C'est un peu la même démarche que le livre d'Howard Zinn : parler de ce et ceux dont on ne parle jamais aux Etats-Unis. Le texte est de Chris Hedges et les illustrations de Joe Sacco. Le livre comporte 5 parties.
- "Le temps des spoliations" est une enquête menée à Pine Ridge, dans le Dakota du Sud, en marge d'une réserve indienne. Absence de services, drogue, vols à main armée, violences conjuguales sont le quotidien de ces Native Americans. Retour aussi sur certains épisodes des guerres indiennes. Récit d'un chef de gangs dealer repenti.
- "Jours de siège" se passe à Camden, dans le New Jersey. Autrefois grand port et grand centre industriel, la ville a perdu l'essentiel de ses emplois. L'aide gouvernementale est siphonnée par le gouverneur, un filou démocrate. La bibliothèque municipale et bien des services ferment. Chômage. Cambriolages et saccages des appartements, désaffectés ou non, afin de récupérer des fils en métal. Camps de travailleurs temporaires dans des tentes.
- "Le temps de la destruction" décrit la destruction du paysage des Appalaches à Welch, en Virginie Occidentale. Les mines à ciel ouvert, bien plus rentables que les mines à galerie, obligent à raser des montagnes entières. Les derniers petits propriétaires se sentent assiégés et sont haïs des journaliers jaloux de leurs emplois. Les rivières sont contaminées par les rejets toxiques de métaux lourds. Des digues proches de patelins sinistrés et des nuages de poussière noire ôtent toute valeur aux maisons de ces anciennes familles de mineur, qui se réfugient dans la drogue, avec l'aide de l'Etat, généreux en remboursement pour les antidépresseurs. Les services sociaux disparaissent.
- "Le temps de l'esclavage" s'intéresse à la condition des ouvriers agricoles à Immokalee en Floride. Sans papiers venus de toute l'Amérique latine, ils ramassent sous la direction de contremaîtres des légumes bourrés de pesticides. Pourtant beaucoup rêvaient de l'Amérique. Prolétarisation, prostitution... Hedges s'attarde sur la fondation du Syndicat des travailleurs d'Immokalee, qui en organisant un boycott a réussi à obtenir une augmentation de salaires. Ce qui mène à la conclusion...
- "Jours de révolte" revient sur le mouvenent "Occupy Wall Street" connu pour son campement à Zuccotti Park. On y trouve quelques portraits de militants, qui décrivent l'organisation des AG.
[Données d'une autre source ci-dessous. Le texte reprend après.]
-- ==== Sys2Proof/Word.lean ====
section
/-!
DEFINITION. Word.lean: the word and byte types and the bit and byte orders of the spec.
Rules R11 (every architectural register is 32 bits wide), R13 (bit numbering), R52 and R53 (byte and bit order).
-/
namespace Sys2Proof

/-- A 32-bit register, operand, result, command word or symbol (R11, R79). -/
abbrev Word := BitVec 32

/-- A byte of a byte space (R50). -/
abbrev Byte := BitVec 8

/-- A value written to a 32-bit register (R12: every rule stores a value below 2^32). -/
def Word.ofNat (n : Nat) : Word := BitVec.ofNat 32 n

end Sys2Proof
end

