-- ==== Sys2Proof/Machine/Operands.lean ====
section
/-!
DEFINITION. Machine/Operands.lean: where a command's operands come from and where its result goes.
Rules R71, R74, R79 (operands in `ARG0` to `ARG2`, unsigned, unscaled), R22 (the commands that write `RES`).
-/
namespace Sys2Proof.Machine

/-- An operand register (R71). -/
inductive ArgReg where
  | arg0
  | arg1
  | arg2
  deriving DecidableEq, Repr

/-- The value of an operand register. -/
def State.arg (s : State) : ArgReg → Word
  | .arg0 => s.arg0
  | .arg1 => s.arg1
  | .arg2 => s.arg2

/-- A host write to an operand register (R21). -/
def State.setArg (r : ArgReg) (v : Word) (s : State) : State :=
  match r with
  | .arg0 => { s with arg0 := v }
  | .arg1 => { s with arg1 := v }
  | .arg2 => { s with arg2 := v }

/-- An operand as the unbounded natural a subroutine takes (R12, R79). -/
def State.argNat (s : State) (r : ArgReg) : Nat := (s.arg r).toNat

/-- The window offset of an operand register (R21). -/
def ArgReg.offset : ArgReg → Nat
  | .arg0 => 0x04
  | .arg1 => 0x08
  | .arg2 => 0x0C

/-- The operand registers a command reads, in the order of an assembler statement (R74, R77). -/
def argRegs : Instr → List ArgReg
  | .encWriteEqual | .ftInsert => [.arg0, .arg1]
  | .encWritePart | .encWriteSplit _ _ | .decNarrow => [.arg0, .arg1, .arg2]
  | .decReadSplit _ _ => [.arg1, .arg2]
  | .encWritePartFt | .encWriteFib | .encWriteCount _ | .decReset | .decReadEqual | .decPeek
  | .ftRemove | .ftIncrease | .ftCum | .ftFind | .ftWeight | .lzEncode => [.arg0]
  | .illegal _ | .nop | .blkReset | .encReset | .encFinish | .decReadPartFt | .decReadFib | .decReadCount _
  | .ftClear | .ftTotal | .lzDecode => []

/-- The commands that produce a result in `RES` (R22). -/
def writesRes : Instr → Bool
  | .encFinish | .decReadEqual | .decPeek | .decReadPartFt | .decReadFib | .decReadCount _ | .decReadSplit _ _
  | .ftCum | .ftFind | .ftTotal | .ftWeight | .lzEncode | .lzDecode => true
  | .illegal _ | .nop | .blkReset | .encReset | .encWriteEqual | .encWritePart | .encWritePartFt | .encWriteFib
  | .encWriteCount _ | .encWriteSplit _ _ | .decReset | .decNarrow | .ftClear | .ftInsert | .ftRemove
  | .ftIncrease => false

/-- The Interval operand `(lower, length, base)` in `ARG0`, `ARG1`, `ARG2` (R79). -/
def State.argInterval (s : State) : Interval := ⟨s.argNat .arg0, s.argNat .arg1, s.argNat .arg2⟩

end Sys2Proof.Machine
end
Je n'aime pas le style de Hedges, qui est émotionnel et mise beaucoup sur le storytelling. Cela me déçoit venant de Joe Sacco, qui menait une vraie réflexion sur la valeur du témoignage dans son "Gaza, 1956". Parfois, en lisant les récits tire-larme du énième gars victime de la société, je me demandais si Hedges était allé plus loin que l'émotion qu'il recherchait, s'il avait fait le travail de recoupement qui est le propre de tout bon journaliste.
Et ça me gêne d'autant plus que l'approche de Hedges est plus émotionnelle que fine, plus binaire que nuancée. Il y a moyen de faire de la littérature militante sans essayer d'arracher des larmes au lecteur en le bombardant de détails sordides, ou en balançant une bordée de chiffres accablants, mais pas toujours bien liés entre eux.
Trop occupé à dénoncer, Hedges peine à expliquer. C'est pourquoi il ne me convainc pas entièrement.
Les BD de Joe Sacco, elle, sont toujours bien faites. Mais je préférais d'autres enquêtes qu'il a faites.
Au fond, c'est un peu comme l'ouvrage de Zinn, qui par son aspect décousu me faisait me dire qu'on a là davantage un contrepoint à l'opinion dominante qu'une opinion personnelle bien étayée.